# Momentum
## Generate data
To illustrate the use of momentum in optimization algorithms, let us
try to use it to solve for the ordinary least squares solution in
linear regression. I will first generate a small test set of data:
```{r}
set.seed(42)
n <- 1000
p <- 10
X <- matrix(rnorm(n*p),ncol=p)
beta <- 1 / 1:p
y <- X %*% beta + rnorm(n, sd=0.5)
```
The true solution, which in this case we can calculate analytically,
is given by directly solving the normal equations. We can get these
in R by the following:
```{r}
betaOls <- coef(lm(y ~ X - 1))
```
## Standard gradient descent
Standard gradient descent calculates the entire gradient function and
moves some amount in the opposite direction of the gradient. Here we run this
algorithm for 20 iterations and plot the error on the log scale:
```{r}
eta <- 0.01
b <- rep(0, p)
E <- 100
err <- rep(NA, E)
for (k in 1:E) {
gradFull <- (2/n) * ((t(X) %*% X) %*% b - t(X) %*% y)
v <- -1 * eta * gradFull
b <- b + v
err[k] <- max(abs(b - betaOls))
}
plot(err, log="y", type="l", xlab="iteration")
grid()
```
Notice that the log error rate is decreasing almost exactly as a linear
function of the iteration. We see that the error is still relatively high
after 100 iterations.
## Newton's method
Newton's method uses a quadratic approximation to the function to estimate
not just which direction to move in but how far to move in that direction.

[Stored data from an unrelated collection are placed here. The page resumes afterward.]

/-! ### The command cycle (R268) -/

/-- `w_cmd_ready` (R122): 0 from the acceptance of a command until its response is taken. -/
def writerCmdReady (w : Writer) : Bool := w.state != .busy && w.response.isNone

/-- `r_cmd_ready` (R122). -/
def readerCmdReady (r : Reader) : Bool := r.state != .busy && r.response.isNone

/-- `*_cmd_ready` of a port. -/
def cmdReady (p : Port) (s : State) : Bool :=
  match p with
  | .writer => writerCmdReady s.writer
  | .reader => readerCmdReady s.reader

/-- The writer's state when a body ends normally (R140, R268). -/
def writerEndState (cmd : Instr) : WState := if cmd = .wClose then .closed else .ready

/-- The end of a writer command's run: respond, wait in BUSY, or enter the error (R268). -/
def settleWriter (cmd : Instr) : WriteRun → Writer
  | .done w => { w with state := writerEndState cmd, body := none, response := some (okResponse 0#32) }
  | .wait w rest => { w with body := some ⟨cmd, rest⟩ }
  | .raise w => enterWriter w

/-- `Execute(W, w)` from check 2 on (R268), for a command the port accepts: the state check (R266), the
precondition (R264), BUSY, the body. -/
def cycleWriter (cmd : Instr) (pre : Bool) (body : List WOp) (w : Writer) : Writer :=
  if w.state ≠ .ready then failWriter .stateError w
  else if pre = false then failWriter .precondition w
  else settleWriter cmd (runWOps body { w with state := .busy })

/-- A writer command presented at the writer's port: nothing happens while `w_cmd_ready` is 0 (R100, log 7). -/
def writerCommand (cmd : Instr) (pre : Bool) (body : List WOp) (s : State) : Host.Outcome State Fault Refusal :=
  if cmdReady .writer s then .next { s with writer := cycleWriter cmd pre body s.writer } else .next s

/-- The commands a reader state runs (R266). -/
def runsReader (cmd : Instr) : RState → Bool
  | .ready => true
  | .broken => cmd == .rReset
  | .busy => false
  | .dead => false

/-- The end of a reader command's run: respond, wait in BUSY, or enter the error (R268); `none` for a bitPosition
that never occurs. -/
def settleReader (cmd : Instr) : ReadRun Word RRest → Option Reader
  | .done data r => some { r with state := .ready, body := none, response := some (okResponse data) }
  | .wait rest r => some { r with body := some ⟨cmd, rest⟩ }
  | .raise e r => some (enterReader e r)
  | .stuck => none

/-- `Execute(R, w)` from check 2 on (R268). -/
def cycleReader (cmd : Instr) (pre : Bool) (body : RRest) (r : Reader) : Option Reader :=
  if runsReader cmd r.state = false then some (failReader .stateError r)
  else if pre = false then some (failReader .precondition r)
  else settleReader cmd (runRest body { r with state := .busy })

/-- The state with a reader that has run, or the fault of a bitPosition that never occurs (log 11). -/
def withReader (s : State) : Option Reader → Host.Outcome State Fault Refusal
  | some r => .next { s with reader := r }
  | none => .fault .bitPositionOutOfRange

/-- A reader command presented at the reader's port: nothing happens while `r_cmd_ready` is 0 (R100, log 7). -/
def readerCommand (cmd : Instr) (pre : Bool) (body : RRest) (s : State) : Host.Outcome State Fault Refusal :=
  if cmdReady .reader s then withReader s (cycleReader cmd pre body s.reader) else .next s

/-- A word that decodes to no command on its port (R265, check 1 of R268): the state of the unit stays. -/
def illegalCommand (p : Port) (s : State) : State :=
  match p with
  | .writer => { s with writer := failWriter .illegalCommand s.writer }
  | .reader => { s with reader := failReader .illegalCommand s.reader }

/-! ### A waiting unit, the response handshake, and reset -/

/-- A BUSY writer goes on with the rest of its body; in any other state nothing moves (R38, R315). -/
def resumeWriter (w : Writer) : Writer :=
  match w.state, w.body with
  | .busy, some b => settleWriter b.cmd (runWOps b.rest w)
  | _, _ => w

/-- A BUSY reader goes on with the rest of its body; in any other state nothing moves (R48, R315). -/
def resumeReader (r : Reader) : Option Reader :=
  match r.state, r.body with
  | .busy, some b => settleReader b.cmd (runRest b.rest r)
  | _, _ => some r

/-- The sink answers the next write (R72): a writer that waits for it goes on, else the answer is settled (log 1). -/
def postSink (a : SinkAnswer) (s : State) : State :=
  { s with writer := resumeWriter { s.writer with sink := s.writer.sink ++ [a] } }

/-- The sink answers the next close (R77): a writer that waits for it goes on, else the answer is settled (log 1). -/
def postClose (a : SinkAnswer) (s : State) : State :=
  { s with writer := resumeWriter { s.writer with closes := s.writer.closes ++ [a] } }

/-- The source answers the next fetch (R80): a reader that waits for it goes on, else the answer is settled (log 1). -/
def postSource (pins : SourcePins) (s : State) : Host.Outcome State Fault Refusal :=
  withReader s (resumeReader { s.reader with source := s.reader.source ++ [pins] })

/-- The host takes the response offered; with none offered no handshake takes place (R100). -/
def takeResponse (p : Port) (s : State) : State :=
  match p with
  | .writer =>
    { s with writer :=
      { s.writer with
        response := none
        taken := s.writer.taken ++ s.writer.response.toList } }
  | .reader =>
    { s with reader :=
      { s.reader with
        response := none
        taken := s.reader.taken ++ s.reader.response.toList } }

/-- The output stream: the bytes of the accepted emits, in order (R72). -/
def outputStream (history : List WEvent) : List Byte :=
  history.filterMap fun
    | .emit b .accepted => some b
    | .emit _ .failed => none
    | .close _ => none

/-- The next accepted byte the loopback transport has not delivered becomes fetchable (R92, log 13). -/
def loopByte (s : State) : Host.Outcome State Fault Refusal :=
  match (outputStream s.writer.history).drop s.looped with
  | [] => .next s
  | b :: _ => postSource ⟨false, false, b⟩ { s with looped := s.looped + 1 }

/-- The source is repositioned: what was fetchable and the reader has not fetched is withdrawn (R278, R311). -/
def reposition (s : State) : State := { s with reader := { s.reader with source := [] } }

/-- Hardware reset of the writer (R300, R301): every state element at its R51 value, a command in flight and a
response not taken are gone, transfers made stay made. -/
def resetWriter (w : Writer) : Writer :=
  { Writer.reset with
    sink := w.sink
    closes := w.closes
    history := w.history
    taken := w.taken
    draws := w.draws }

/-- Hardware reset of the reader (R300, R301); currentByte as at `Reader.reset` (log 5). -/
def resetReader (r : Reader) : Reader :=
  { Reader.reset with source := r.source, history := r.history, taken := r.taken, draws := r.draws }

/-- A rising edge with `rst` = 1 resets both units together (R300). -/
def hardwareReset (s : State) : State :=
  { s with writer := resetWriter s.writer, reader := resetReader s.reader }

end Sys2Proof.Machine
end

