-- ==== Sys2Proof/Machine/Writer.lean ====
section
/-! DEFINITION. The meanings of the eight writer commands (40_write_path.md R145 to R152): each a precondition and a
body over the shared operations, inside the command cycle (R140). -/

namespace Sys2Proof.Machine

/-- W_BIT (R145): `PutBit(V[0])`, for V at most 1. -/
def execWBit (v : Word) (s : State) : Host.Outcome State Fault Refusal :=
  writerCommand (.wBit v) (legalBit v) [.bits v 0 1] s

/-- W_ZEROES (R146): `repeat uint(V) times: PutBit(0)`, for a non-negative count. -/
def execWZeroes (v : Word) (s : State) : Host.Outcome State Fault Refusal :=
  writerCommand (.wZeroes v) (nonNegative v) [.zeros v.toNat] s

/-- W_UNARY (R147): V zero bits and a one, for a non-negative value. -/
def execWUnary (v : Word) (s : State) : Host.Outcome State Fault Refusal :=
  writerCommand (.wUnary v) (nonNegative v) [.zeros v.toNat, .bits 1#32 0 1] s

/-- W_BINARY (R148): the low n bits of V, the least significant first; the bits of V above them have no effect. -/
def execWBinary (v : Word) (n : Nat) (s : State) : Host.Outcome State Fault Refusal :=
  writerCommand (.wBinary v n) (legalWidth n) [.bits v 0 n] s

/-- W_BYTE (R149, 90_conflicts.md C1): eight bits, the least significant first, for V at most 255. -/
def execWByte (v : Word) (s : State) : Host.Outcome State Fault Refusal :=
  writerCommand (.wByte v) (legalByte v) [.bits v 0 8] s

/-- W_RICE (R150): the quotient in unary, then the k-bit remainder. -/
def execWRice (v : Word) (k : Nat) (s : State) : Host.Outcome State Fault Refusal :=
  writerCommand (.wRice v k) (legalParameter k && nonNegative v)
    [.zeros (riceQuotient v k), .bits 1#32 0 1, .bits (riceRemainder v k) 0 k] s

/-- W_FLUSH (R151): `FlushPending()`. -/
def execWFlush (s : State) : Host.Outcome State Fault Refusal :=
  writerCommand .wFlush true [.flush] s

/-- W_CLOSE (R152): `FlushPending()`, then the close; CLOSED when both are accepted. -/
def execWClose (s : State) : Host.Outcome State Fault Refusal :=
  writerCommand .wClose true [.flush, .close] s

end Sys2Proof.Machine
end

It is often augmented with a learning rate, though this is much different
than the rate in the gradient descent algorithm because in theory it should
converge under some weak assumptions even when the learning rate is 1.
```{r}
eta <- 0.01
v <- 0
gamma <- 0.5
b <- rep(0, p)
E <- 100
err <- rep(NA, E)
for (k in 1:E) {
gradFull <- (2/n) * ((t(X) %*% X) %*% b - t(X) %*% y)
hessFull <- -(2/n) * t(X) %*% X
v <- gamma * solve(hessFull) %*% gradFull
b <- b + v
err[k] <- max(abs(b - betaOls))
}
plot(err, log="y", type="l", xlab="iteration")
grid()
```
Because the linear regression problem is itself a quadratic form, using a
learning rate of 1 would solve the problem exactly. We see that even setting
it to 0.5 converges to double precision within 50 steps.
## Basic momentum
What if we approximate the hessian information by using basic momentum, with
a mu of 0.8?
```{r}
eta <- 0.01
v <- 0
mu <- 0.8
b <- rep(0, p)
E <- 100
err <- rep(NA, E)
for (k in 1:E) {
gradFull <- (2/n) * ((t(X) %*% X) %*% b - t(X) %*% y)
v <- v * mu - eta * gradFull
b <- b + v
err[k] <- max(abs(b - betaOls))
}
plot(err, log="y", type="l", xlab="iteration")
grid()
```
Though slightly noisier at some points along the curve, this gives a drastically
better convergence rate!
## Nesterov's accelerated gradient (i.e., momentum)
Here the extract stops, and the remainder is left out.